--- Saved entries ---
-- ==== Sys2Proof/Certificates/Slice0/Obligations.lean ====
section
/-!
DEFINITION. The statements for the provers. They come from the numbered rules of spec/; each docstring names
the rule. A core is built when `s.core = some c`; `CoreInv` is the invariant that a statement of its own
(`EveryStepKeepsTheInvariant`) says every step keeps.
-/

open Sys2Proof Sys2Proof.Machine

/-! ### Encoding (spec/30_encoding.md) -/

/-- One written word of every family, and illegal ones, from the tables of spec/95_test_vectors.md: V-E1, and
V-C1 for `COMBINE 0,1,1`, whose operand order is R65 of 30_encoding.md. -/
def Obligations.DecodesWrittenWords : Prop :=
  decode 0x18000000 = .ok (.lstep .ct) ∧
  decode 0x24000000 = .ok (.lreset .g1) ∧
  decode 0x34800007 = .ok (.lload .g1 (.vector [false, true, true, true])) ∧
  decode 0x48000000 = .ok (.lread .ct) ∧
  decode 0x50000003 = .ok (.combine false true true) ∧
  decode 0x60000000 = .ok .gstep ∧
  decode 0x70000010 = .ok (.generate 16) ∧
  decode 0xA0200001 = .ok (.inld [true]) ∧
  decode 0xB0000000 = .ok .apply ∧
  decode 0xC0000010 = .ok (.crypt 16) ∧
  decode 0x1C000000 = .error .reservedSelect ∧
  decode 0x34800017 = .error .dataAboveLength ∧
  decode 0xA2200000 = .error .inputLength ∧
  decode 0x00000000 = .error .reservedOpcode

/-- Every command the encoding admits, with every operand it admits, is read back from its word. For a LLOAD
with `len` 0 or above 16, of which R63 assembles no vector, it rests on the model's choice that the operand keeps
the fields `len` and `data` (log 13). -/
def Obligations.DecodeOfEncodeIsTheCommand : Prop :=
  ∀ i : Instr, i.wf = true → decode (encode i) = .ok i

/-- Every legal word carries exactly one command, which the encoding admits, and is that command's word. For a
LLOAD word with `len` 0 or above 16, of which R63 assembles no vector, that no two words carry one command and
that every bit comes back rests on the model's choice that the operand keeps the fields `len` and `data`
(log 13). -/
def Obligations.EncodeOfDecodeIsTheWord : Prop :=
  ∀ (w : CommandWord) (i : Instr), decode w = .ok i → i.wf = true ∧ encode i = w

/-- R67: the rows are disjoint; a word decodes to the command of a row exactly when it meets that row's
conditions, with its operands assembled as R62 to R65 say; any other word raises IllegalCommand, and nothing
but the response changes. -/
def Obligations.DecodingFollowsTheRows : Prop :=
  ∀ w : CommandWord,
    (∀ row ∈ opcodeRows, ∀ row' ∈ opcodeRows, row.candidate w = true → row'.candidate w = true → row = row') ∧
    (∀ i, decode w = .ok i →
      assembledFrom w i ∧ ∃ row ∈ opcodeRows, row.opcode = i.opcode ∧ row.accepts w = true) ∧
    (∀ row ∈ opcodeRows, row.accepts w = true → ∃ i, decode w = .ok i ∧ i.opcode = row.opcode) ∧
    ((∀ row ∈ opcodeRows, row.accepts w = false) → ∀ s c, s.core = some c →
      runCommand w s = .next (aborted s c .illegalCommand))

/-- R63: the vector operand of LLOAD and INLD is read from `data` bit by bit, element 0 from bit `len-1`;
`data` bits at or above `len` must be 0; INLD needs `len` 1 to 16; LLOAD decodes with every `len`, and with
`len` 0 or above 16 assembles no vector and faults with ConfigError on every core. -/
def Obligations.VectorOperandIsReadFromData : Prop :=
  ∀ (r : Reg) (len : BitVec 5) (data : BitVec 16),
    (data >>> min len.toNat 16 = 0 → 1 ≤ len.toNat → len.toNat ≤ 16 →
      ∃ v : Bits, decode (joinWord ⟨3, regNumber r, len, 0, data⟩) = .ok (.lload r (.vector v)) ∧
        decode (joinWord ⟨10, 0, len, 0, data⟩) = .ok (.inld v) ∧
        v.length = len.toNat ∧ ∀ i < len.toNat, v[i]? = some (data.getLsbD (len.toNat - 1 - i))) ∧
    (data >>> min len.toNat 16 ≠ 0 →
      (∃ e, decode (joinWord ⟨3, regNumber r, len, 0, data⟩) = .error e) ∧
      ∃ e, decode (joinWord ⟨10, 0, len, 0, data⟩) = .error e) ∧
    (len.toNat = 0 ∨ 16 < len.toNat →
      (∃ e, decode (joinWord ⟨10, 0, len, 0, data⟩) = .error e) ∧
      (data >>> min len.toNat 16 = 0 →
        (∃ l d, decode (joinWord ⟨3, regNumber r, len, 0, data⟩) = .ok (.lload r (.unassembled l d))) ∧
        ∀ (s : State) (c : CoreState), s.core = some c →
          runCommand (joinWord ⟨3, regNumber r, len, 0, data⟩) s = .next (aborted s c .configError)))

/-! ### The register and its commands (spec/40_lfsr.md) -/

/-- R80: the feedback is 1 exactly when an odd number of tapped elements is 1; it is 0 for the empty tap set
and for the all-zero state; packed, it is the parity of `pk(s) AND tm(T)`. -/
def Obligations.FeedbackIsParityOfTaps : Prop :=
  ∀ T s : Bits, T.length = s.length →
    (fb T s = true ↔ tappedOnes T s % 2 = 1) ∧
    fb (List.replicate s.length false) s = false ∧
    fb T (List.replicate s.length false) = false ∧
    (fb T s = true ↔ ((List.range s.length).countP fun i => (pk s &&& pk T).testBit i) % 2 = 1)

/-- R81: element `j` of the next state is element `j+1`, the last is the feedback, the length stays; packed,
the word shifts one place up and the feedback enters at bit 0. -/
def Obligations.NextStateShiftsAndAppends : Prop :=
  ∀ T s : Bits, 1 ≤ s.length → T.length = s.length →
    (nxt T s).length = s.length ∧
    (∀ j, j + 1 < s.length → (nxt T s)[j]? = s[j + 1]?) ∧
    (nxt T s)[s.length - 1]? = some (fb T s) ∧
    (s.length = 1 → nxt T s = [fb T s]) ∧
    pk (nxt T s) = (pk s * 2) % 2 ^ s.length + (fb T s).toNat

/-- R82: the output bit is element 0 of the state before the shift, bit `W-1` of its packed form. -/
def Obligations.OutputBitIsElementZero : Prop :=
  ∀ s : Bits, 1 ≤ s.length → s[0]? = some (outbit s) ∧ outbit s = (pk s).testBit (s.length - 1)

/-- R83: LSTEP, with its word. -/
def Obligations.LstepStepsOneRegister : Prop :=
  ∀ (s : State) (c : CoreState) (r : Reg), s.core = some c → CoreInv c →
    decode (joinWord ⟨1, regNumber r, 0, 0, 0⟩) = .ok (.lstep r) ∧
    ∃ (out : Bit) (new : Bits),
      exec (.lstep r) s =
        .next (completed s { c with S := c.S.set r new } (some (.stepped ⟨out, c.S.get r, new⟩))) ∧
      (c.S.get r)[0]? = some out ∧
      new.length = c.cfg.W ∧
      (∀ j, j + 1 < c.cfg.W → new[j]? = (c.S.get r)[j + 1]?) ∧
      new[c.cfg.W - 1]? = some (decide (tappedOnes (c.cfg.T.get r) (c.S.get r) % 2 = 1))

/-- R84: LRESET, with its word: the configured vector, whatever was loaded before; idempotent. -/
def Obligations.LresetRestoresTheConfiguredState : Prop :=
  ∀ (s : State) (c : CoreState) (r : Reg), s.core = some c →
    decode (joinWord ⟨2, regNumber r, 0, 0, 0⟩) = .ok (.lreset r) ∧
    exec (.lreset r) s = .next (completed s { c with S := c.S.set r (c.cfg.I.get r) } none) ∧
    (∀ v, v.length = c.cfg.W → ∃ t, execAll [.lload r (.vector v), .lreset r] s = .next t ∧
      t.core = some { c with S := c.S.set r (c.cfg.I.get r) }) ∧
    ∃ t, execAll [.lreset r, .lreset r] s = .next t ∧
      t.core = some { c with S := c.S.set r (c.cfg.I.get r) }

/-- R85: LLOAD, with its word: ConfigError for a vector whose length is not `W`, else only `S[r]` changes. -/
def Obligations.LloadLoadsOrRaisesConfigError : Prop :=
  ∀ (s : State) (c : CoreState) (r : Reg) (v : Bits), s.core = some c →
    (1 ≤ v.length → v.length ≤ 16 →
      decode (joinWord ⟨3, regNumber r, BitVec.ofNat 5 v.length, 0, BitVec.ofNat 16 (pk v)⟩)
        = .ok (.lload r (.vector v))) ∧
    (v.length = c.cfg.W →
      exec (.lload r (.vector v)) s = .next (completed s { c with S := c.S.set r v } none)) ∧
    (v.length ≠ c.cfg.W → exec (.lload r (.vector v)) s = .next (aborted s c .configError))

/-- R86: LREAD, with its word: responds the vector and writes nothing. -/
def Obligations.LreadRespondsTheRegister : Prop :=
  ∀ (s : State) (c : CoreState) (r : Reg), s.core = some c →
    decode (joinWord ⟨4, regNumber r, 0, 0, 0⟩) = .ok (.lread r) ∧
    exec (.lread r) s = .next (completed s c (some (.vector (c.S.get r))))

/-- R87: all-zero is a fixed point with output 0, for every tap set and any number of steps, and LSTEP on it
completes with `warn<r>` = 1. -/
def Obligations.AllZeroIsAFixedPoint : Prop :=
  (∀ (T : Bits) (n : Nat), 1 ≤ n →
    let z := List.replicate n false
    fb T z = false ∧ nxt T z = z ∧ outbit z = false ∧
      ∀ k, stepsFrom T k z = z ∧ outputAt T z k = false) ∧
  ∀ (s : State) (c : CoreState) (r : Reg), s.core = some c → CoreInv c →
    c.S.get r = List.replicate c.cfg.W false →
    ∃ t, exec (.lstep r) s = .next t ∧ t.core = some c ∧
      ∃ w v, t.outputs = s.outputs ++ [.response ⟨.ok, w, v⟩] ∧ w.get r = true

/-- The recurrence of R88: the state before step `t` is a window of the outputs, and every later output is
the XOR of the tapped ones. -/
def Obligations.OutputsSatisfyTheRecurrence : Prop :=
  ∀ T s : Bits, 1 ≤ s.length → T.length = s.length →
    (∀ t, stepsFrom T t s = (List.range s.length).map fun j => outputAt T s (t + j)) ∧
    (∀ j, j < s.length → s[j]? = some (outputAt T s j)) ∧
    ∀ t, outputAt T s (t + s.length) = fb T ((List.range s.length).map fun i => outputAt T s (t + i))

---

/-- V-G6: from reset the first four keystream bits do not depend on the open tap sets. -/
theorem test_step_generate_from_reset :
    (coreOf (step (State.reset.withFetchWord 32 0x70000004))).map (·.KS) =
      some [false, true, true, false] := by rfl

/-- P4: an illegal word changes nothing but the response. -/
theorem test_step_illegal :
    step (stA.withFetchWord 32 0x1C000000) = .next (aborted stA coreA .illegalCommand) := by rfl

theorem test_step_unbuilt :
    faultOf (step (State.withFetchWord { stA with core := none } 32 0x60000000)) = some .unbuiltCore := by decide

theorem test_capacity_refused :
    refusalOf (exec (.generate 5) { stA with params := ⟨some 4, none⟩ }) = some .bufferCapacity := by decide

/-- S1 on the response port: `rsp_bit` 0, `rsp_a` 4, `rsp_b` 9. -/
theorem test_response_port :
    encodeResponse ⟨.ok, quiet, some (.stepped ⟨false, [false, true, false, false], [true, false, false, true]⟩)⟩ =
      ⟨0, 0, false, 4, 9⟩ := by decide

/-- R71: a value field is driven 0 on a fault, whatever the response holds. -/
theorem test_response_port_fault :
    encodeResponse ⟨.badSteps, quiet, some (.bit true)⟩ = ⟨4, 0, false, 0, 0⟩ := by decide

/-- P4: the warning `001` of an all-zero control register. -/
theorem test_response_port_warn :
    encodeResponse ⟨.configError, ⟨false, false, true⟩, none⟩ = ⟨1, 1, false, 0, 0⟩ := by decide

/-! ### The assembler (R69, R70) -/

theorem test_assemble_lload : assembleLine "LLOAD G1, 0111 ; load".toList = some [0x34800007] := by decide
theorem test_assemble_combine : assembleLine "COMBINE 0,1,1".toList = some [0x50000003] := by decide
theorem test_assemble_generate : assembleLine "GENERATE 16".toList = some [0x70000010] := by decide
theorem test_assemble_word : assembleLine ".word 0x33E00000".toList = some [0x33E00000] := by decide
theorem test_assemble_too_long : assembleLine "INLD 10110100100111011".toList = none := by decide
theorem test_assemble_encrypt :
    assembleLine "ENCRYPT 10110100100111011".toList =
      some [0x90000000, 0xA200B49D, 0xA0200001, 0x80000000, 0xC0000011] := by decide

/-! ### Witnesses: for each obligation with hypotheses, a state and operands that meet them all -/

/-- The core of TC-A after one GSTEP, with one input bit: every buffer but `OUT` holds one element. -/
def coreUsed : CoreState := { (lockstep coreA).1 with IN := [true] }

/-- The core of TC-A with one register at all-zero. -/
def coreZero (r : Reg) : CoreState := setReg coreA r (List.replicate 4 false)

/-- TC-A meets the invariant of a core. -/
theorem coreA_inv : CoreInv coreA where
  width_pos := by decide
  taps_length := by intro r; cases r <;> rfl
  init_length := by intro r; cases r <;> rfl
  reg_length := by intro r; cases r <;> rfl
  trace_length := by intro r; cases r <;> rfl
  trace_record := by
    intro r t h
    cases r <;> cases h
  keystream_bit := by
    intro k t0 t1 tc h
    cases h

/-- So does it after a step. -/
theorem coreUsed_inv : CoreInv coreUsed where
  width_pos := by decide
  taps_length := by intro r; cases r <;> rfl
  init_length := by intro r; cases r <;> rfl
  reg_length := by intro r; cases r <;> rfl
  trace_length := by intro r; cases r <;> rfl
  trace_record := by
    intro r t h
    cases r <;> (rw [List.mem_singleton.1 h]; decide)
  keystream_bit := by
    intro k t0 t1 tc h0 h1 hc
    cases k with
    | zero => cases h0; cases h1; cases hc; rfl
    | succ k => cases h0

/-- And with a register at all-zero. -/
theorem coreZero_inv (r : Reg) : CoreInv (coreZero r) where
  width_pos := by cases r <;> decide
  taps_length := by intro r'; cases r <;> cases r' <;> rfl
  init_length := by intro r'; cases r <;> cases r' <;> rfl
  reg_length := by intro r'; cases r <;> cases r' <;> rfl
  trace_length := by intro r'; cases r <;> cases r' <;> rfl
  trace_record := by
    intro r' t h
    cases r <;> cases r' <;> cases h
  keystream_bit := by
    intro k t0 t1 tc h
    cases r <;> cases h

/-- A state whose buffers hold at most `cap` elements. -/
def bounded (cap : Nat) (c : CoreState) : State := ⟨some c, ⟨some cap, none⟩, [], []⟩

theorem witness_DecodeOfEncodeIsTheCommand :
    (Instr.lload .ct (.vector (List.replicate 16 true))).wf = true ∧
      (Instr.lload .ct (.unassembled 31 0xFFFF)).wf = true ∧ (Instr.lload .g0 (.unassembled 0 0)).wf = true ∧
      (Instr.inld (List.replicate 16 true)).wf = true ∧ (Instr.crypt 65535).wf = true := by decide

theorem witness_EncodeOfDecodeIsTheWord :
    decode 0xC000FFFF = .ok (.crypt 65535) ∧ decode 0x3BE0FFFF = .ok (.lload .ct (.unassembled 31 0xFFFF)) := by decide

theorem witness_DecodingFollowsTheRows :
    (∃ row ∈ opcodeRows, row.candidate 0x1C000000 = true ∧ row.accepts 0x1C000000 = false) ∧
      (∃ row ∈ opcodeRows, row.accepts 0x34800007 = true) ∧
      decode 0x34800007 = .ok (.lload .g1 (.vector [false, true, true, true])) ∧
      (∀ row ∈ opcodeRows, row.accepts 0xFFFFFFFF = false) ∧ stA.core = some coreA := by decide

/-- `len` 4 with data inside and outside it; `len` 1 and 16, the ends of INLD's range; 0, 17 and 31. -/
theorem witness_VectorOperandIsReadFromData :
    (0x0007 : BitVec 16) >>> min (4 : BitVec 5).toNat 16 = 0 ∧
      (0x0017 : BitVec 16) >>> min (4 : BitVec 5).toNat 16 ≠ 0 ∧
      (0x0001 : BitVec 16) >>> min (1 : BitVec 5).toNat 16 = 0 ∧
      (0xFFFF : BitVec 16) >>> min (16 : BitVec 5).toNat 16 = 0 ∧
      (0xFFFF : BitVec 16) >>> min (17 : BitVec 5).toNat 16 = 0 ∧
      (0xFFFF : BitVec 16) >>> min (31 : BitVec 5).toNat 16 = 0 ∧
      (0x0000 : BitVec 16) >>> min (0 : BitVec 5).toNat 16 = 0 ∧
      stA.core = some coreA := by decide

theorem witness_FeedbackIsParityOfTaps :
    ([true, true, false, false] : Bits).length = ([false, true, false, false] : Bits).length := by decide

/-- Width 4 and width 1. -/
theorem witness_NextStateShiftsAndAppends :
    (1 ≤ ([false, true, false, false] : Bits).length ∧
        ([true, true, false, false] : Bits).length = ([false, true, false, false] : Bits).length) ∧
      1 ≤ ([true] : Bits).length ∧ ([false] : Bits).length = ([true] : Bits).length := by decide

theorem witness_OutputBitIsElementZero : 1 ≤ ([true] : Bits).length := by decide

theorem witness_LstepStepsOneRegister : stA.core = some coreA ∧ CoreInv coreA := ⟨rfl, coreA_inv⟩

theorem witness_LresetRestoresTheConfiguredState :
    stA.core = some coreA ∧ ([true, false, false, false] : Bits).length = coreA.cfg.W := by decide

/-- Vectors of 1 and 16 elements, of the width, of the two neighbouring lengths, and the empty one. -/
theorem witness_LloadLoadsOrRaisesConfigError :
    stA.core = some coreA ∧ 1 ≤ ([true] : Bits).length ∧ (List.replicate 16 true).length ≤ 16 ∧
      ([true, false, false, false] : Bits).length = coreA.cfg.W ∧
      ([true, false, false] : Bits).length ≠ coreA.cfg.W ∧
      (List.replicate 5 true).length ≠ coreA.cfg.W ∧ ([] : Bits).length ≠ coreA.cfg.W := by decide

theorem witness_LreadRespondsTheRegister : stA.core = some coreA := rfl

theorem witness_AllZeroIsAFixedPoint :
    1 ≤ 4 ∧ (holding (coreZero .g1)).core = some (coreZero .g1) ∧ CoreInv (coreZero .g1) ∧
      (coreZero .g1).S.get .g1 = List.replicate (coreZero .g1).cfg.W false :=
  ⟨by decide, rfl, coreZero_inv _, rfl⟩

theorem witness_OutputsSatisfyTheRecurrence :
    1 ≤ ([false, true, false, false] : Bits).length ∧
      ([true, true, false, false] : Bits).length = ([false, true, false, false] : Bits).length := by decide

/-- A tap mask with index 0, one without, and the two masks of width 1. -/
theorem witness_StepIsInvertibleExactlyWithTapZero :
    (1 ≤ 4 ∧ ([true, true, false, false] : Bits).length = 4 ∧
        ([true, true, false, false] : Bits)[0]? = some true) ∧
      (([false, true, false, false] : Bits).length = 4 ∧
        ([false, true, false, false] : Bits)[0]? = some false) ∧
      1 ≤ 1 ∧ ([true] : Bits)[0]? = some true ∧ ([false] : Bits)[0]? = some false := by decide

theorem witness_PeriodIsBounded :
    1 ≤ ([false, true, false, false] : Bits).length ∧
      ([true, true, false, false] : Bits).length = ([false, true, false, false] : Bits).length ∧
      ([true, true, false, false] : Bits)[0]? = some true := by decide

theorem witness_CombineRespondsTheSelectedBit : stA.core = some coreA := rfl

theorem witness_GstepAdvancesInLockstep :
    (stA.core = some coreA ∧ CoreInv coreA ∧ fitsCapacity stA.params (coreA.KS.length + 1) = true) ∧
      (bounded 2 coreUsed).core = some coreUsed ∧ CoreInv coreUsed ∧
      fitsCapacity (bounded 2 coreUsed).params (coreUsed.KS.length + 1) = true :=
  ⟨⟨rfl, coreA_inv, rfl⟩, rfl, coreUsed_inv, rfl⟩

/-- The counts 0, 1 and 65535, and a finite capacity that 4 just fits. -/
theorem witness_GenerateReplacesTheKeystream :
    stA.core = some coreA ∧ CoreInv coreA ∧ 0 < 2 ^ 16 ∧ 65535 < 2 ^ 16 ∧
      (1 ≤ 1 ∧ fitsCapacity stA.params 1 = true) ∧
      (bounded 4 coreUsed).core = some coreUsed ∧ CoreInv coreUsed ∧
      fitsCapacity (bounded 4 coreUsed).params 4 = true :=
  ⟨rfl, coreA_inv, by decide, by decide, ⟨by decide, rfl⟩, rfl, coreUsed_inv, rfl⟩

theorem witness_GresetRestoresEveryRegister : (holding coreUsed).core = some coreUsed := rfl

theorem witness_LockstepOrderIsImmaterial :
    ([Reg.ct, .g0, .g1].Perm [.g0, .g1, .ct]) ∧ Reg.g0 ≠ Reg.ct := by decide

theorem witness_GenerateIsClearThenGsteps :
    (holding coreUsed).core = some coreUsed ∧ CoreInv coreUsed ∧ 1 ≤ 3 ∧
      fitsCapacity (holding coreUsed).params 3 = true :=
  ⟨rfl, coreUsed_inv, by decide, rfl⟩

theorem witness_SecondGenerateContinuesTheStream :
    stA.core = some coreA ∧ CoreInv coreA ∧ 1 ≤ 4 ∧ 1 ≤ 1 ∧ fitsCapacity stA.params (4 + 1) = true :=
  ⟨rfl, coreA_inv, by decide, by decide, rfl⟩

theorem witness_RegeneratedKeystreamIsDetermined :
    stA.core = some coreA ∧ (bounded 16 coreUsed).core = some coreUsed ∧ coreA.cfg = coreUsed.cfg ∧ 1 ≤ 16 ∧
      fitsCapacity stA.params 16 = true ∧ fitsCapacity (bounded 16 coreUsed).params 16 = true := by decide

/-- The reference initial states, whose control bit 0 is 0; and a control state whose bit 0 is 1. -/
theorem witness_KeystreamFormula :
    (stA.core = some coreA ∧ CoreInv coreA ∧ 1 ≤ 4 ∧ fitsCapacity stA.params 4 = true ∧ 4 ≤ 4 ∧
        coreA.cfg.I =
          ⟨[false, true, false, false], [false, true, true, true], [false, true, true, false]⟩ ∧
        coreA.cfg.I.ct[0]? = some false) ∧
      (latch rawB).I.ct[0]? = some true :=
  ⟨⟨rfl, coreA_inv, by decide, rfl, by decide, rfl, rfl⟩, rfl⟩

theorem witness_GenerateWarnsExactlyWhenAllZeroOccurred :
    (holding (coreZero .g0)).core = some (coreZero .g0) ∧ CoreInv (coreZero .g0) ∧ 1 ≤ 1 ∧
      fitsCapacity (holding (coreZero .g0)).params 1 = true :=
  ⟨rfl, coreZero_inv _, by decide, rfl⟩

--- Your goal ---
Across the data, find each line that has "fitsCapacity" in it and copy that line.

--- Answer for the task ---
    (stA.core = some coreA ∧ CoreInv coreA ∧ fitsCapacity stA.params (coreA.KS.length + 1) = true) ∧
      fitsCapacity (bounded 2 coreUsed).params (coreUsed.KS.length + 1) = true :=
      (1 ≤ 1 ∧ fitsCapacity stA.params 1 = true) ∧
      fitsCapacity (bounded 4 coreUsed).params 4 = true :=
      fitsCapacity (holding coreUsed).params 3 = true :=
    stA.core = some coreA ∧ CoreInv coreA ∧ 1 ≤ 4 ∧ 1 ≤ 1 ∧ fitsCapacity stA.params (4 + 1) = true :=
      fitsCapacity stA.params 16 = true ∧ fitsCapacity (bounded 16 coreUsed).params 16 = true := by decide
    (stA.core = some coreA ∧ CoreInv coreA ∧ 1 ≤ 4 ∧ fitsCapacity stA.params 4 = true ∧ 4 ≤ 4 ∧
      fitsCapacity (holding (coreZero .g0)).params 1 = true :=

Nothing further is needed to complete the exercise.